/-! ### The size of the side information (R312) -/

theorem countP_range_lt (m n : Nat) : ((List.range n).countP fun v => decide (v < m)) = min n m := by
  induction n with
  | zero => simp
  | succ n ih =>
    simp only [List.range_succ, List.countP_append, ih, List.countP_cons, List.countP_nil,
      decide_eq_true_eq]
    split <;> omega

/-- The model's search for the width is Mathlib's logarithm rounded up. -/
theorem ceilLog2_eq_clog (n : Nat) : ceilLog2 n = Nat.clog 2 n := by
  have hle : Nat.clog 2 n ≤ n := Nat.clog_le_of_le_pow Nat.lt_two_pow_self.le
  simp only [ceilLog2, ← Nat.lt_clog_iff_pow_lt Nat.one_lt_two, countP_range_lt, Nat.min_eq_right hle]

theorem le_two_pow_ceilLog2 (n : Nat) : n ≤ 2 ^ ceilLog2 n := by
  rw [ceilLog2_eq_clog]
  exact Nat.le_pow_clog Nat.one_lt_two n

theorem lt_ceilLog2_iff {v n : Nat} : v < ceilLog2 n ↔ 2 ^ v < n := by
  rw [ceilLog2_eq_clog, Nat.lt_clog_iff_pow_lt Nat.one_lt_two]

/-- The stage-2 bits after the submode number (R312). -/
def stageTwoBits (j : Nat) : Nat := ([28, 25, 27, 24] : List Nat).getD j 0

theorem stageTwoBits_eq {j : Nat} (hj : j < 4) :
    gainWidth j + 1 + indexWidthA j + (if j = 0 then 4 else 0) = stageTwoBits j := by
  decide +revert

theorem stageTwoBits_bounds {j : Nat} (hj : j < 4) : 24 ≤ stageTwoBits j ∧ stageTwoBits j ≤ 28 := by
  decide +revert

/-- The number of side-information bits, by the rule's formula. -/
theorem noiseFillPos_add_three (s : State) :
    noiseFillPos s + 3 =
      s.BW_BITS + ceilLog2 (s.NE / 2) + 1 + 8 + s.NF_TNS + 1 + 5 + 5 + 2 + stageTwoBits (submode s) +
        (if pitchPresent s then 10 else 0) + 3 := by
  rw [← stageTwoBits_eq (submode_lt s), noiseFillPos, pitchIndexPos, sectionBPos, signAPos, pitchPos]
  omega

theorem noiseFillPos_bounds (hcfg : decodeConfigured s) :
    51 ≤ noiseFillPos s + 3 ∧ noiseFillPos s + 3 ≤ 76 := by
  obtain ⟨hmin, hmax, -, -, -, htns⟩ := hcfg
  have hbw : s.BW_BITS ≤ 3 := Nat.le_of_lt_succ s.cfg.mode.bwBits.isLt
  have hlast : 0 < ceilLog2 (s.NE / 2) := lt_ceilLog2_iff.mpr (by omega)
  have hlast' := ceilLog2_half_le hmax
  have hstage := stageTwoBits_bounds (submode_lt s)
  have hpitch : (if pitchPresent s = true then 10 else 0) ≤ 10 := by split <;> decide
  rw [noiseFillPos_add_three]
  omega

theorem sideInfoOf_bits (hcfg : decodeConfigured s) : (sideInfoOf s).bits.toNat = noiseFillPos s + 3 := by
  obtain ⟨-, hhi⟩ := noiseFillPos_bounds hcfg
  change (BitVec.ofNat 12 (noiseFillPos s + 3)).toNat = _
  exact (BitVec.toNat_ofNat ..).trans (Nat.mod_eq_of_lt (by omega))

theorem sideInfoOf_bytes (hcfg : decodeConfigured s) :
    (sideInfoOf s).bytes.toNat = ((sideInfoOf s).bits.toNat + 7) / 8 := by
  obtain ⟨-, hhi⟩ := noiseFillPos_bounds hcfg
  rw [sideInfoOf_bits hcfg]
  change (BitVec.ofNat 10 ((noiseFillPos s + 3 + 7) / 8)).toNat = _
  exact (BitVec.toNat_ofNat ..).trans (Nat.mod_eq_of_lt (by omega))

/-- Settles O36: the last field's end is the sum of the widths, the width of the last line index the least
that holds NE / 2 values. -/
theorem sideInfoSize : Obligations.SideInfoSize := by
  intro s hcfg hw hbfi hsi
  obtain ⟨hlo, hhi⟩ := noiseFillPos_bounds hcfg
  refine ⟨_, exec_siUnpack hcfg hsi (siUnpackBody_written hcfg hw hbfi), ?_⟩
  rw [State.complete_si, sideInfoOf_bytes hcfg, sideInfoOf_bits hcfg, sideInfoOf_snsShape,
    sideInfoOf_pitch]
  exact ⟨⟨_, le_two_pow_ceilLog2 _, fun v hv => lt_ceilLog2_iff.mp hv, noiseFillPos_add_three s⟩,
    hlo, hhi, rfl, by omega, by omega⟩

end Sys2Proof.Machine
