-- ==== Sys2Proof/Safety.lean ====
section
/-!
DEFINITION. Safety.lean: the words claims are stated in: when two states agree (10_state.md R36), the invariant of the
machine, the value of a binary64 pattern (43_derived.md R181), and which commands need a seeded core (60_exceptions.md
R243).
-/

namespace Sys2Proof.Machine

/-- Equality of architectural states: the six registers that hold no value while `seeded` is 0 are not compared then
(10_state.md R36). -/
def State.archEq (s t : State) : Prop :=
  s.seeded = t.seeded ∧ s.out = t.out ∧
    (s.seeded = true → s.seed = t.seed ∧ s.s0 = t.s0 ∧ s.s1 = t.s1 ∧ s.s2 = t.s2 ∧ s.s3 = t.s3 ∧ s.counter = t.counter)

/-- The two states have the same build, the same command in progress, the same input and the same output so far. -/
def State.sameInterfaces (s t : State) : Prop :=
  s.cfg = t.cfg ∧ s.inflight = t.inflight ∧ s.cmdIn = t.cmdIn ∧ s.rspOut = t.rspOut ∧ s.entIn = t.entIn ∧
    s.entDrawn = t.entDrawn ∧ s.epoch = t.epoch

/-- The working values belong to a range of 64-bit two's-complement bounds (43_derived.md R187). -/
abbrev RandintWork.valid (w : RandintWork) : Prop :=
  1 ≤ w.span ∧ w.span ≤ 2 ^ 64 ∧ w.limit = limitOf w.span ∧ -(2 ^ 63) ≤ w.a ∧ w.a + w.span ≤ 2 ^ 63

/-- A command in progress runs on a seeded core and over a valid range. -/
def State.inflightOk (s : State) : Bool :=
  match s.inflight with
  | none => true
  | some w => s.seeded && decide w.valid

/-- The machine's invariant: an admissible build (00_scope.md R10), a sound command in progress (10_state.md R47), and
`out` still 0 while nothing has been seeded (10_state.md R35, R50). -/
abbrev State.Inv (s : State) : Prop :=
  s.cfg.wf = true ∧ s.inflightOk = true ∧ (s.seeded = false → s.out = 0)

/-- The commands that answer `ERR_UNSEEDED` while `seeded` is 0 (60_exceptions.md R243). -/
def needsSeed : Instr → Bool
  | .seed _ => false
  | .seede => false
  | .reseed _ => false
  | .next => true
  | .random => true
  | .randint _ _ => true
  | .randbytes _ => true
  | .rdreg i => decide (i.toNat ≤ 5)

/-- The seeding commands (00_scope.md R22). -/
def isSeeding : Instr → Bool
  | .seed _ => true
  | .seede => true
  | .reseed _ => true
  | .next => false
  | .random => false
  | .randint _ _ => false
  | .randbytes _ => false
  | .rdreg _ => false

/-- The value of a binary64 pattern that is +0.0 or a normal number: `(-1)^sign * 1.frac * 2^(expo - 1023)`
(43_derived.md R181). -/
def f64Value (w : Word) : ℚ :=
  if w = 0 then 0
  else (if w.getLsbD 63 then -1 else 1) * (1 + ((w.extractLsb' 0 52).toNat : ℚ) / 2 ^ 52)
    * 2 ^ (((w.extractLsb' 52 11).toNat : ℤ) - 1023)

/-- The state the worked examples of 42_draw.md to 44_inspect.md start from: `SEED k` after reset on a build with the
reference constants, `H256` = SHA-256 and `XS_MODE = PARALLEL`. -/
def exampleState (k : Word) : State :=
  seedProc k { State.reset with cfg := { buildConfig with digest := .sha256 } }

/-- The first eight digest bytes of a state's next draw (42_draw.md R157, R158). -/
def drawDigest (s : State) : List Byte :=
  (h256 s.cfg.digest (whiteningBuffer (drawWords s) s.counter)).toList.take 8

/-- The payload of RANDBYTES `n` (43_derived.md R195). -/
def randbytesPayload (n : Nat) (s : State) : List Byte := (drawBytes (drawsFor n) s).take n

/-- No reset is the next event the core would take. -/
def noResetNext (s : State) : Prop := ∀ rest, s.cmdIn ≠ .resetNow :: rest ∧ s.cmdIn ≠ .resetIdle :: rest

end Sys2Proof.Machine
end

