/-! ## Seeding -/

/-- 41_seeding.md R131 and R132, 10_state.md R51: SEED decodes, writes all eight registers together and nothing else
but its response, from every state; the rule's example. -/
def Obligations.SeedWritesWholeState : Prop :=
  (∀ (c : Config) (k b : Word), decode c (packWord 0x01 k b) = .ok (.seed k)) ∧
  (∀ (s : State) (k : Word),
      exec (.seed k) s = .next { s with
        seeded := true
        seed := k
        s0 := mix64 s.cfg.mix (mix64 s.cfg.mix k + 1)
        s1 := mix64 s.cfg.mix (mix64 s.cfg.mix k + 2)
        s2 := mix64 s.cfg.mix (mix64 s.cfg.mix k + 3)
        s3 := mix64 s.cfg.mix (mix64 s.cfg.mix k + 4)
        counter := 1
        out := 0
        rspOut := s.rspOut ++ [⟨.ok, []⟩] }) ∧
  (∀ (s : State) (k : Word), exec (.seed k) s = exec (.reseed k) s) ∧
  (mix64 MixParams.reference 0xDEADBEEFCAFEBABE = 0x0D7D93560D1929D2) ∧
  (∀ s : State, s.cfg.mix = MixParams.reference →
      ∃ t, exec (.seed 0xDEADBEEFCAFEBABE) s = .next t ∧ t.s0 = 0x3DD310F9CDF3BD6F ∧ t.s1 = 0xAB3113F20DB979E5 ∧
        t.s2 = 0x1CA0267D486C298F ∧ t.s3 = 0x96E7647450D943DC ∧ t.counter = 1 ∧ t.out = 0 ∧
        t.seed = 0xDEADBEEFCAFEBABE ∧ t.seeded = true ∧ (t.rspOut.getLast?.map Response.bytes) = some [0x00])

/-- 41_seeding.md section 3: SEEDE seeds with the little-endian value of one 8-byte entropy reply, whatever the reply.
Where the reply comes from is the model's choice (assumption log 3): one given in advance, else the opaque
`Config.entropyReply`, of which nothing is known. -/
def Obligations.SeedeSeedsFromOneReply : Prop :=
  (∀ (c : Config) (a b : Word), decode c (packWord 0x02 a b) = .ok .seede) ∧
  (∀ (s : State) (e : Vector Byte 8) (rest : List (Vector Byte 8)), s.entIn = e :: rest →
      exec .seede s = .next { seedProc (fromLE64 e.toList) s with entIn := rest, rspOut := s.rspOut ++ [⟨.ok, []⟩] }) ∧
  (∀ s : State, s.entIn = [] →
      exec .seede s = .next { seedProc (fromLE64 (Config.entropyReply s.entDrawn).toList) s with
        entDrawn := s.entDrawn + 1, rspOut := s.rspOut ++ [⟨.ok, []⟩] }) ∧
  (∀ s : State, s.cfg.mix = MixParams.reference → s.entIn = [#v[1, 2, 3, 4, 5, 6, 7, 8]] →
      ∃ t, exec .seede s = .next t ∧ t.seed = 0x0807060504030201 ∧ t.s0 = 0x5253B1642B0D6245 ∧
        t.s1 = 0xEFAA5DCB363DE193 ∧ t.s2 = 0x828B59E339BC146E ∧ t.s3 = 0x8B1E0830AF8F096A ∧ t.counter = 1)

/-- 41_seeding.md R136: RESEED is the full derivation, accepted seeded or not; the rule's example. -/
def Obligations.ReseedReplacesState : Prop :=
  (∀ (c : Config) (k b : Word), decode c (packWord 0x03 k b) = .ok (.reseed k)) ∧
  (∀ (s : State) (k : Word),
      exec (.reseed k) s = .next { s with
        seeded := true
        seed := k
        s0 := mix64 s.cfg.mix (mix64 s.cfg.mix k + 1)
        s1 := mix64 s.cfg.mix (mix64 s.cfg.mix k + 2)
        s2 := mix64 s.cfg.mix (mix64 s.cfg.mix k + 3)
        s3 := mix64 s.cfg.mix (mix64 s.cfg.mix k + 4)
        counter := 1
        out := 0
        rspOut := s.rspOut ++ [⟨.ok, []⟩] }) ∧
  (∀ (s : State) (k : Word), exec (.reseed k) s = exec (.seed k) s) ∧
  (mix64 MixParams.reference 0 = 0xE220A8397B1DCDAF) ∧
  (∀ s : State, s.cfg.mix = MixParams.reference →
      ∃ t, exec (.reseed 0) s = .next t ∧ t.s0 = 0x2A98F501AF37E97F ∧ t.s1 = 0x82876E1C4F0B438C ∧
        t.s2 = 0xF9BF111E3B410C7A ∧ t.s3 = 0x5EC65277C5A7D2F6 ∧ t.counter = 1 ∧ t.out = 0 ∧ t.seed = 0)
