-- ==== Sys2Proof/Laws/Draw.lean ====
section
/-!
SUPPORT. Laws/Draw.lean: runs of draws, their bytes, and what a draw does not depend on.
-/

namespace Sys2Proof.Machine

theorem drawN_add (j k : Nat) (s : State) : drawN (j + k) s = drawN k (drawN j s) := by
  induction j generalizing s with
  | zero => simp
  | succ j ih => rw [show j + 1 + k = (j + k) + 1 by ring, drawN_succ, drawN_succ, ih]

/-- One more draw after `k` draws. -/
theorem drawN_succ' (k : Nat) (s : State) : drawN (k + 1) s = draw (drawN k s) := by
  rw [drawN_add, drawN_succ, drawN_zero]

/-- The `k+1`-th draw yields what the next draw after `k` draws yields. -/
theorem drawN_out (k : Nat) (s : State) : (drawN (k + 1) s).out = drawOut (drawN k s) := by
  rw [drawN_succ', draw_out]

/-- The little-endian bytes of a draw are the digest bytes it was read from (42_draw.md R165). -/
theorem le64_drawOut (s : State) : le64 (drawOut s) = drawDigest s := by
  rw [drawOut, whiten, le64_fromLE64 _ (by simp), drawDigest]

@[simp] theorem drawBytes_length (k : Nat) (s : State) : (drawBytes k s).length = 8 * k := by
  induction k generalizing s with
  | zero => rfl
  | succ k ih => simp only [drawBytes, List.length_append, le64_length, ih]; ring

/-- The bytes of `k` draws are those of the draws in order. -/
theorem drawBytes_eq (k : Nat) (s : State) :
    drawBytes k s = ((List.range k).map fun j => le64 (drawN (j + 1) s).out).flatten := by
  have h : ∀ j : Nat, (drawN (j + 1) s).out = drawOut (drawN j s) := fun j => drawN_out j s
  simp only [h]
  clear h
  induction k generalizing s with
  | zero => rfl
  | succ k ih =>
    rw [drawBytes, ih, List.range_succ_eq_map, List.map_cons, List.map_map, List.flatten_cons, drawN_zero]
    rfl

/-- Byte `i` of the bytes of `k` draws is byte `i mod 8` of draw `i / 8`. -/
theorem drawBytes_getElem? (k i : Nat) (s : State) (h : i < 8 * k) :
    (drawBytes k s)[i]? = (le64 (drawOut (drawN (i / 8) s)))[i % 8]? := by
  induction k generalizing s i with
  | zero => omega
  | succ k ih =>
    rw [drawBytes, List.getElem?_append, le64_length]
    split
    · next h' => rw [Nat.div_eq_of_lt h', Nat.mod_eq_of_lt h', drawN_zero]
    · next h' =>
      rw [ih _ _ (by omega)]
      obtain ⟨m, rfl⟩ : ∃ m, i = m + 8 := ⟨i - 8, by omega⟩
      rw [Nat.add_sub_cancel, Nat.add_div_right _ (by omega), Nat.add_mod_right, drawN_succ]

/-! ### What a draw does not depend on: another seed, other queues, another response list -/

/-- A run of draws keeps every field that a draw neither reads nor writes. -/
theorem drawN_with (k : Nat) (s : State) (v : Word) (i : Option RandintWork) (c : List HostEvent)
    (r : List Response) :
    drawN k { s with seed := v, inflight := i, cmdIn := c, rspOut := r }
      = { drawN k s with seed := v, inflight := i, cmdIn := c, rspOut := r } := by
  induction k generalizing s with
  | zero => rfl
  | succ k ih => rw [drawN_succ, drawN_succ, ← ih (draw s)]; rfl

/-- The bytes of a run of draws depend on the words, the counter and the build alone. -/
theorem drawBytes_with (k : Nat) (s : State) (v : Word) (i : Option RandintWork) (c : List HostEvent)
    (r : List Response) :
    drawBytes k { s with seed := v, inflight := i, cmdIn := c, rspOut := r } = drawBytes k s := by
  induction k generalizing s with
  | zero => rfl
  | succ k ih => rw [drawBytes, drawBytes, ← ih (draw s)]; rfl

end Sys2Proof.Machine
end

• • •

(The task): Pull from the data each line where the string "core" turns up.

(The completed task):
machine, the value of a binary64 pattern (43_derived.md R181), and which commands need a seeded core (60_exceptions.md
/-- A command in progress runs on a seeded core and over a valid range. -/
/-- No reset is the next event the core would take. -/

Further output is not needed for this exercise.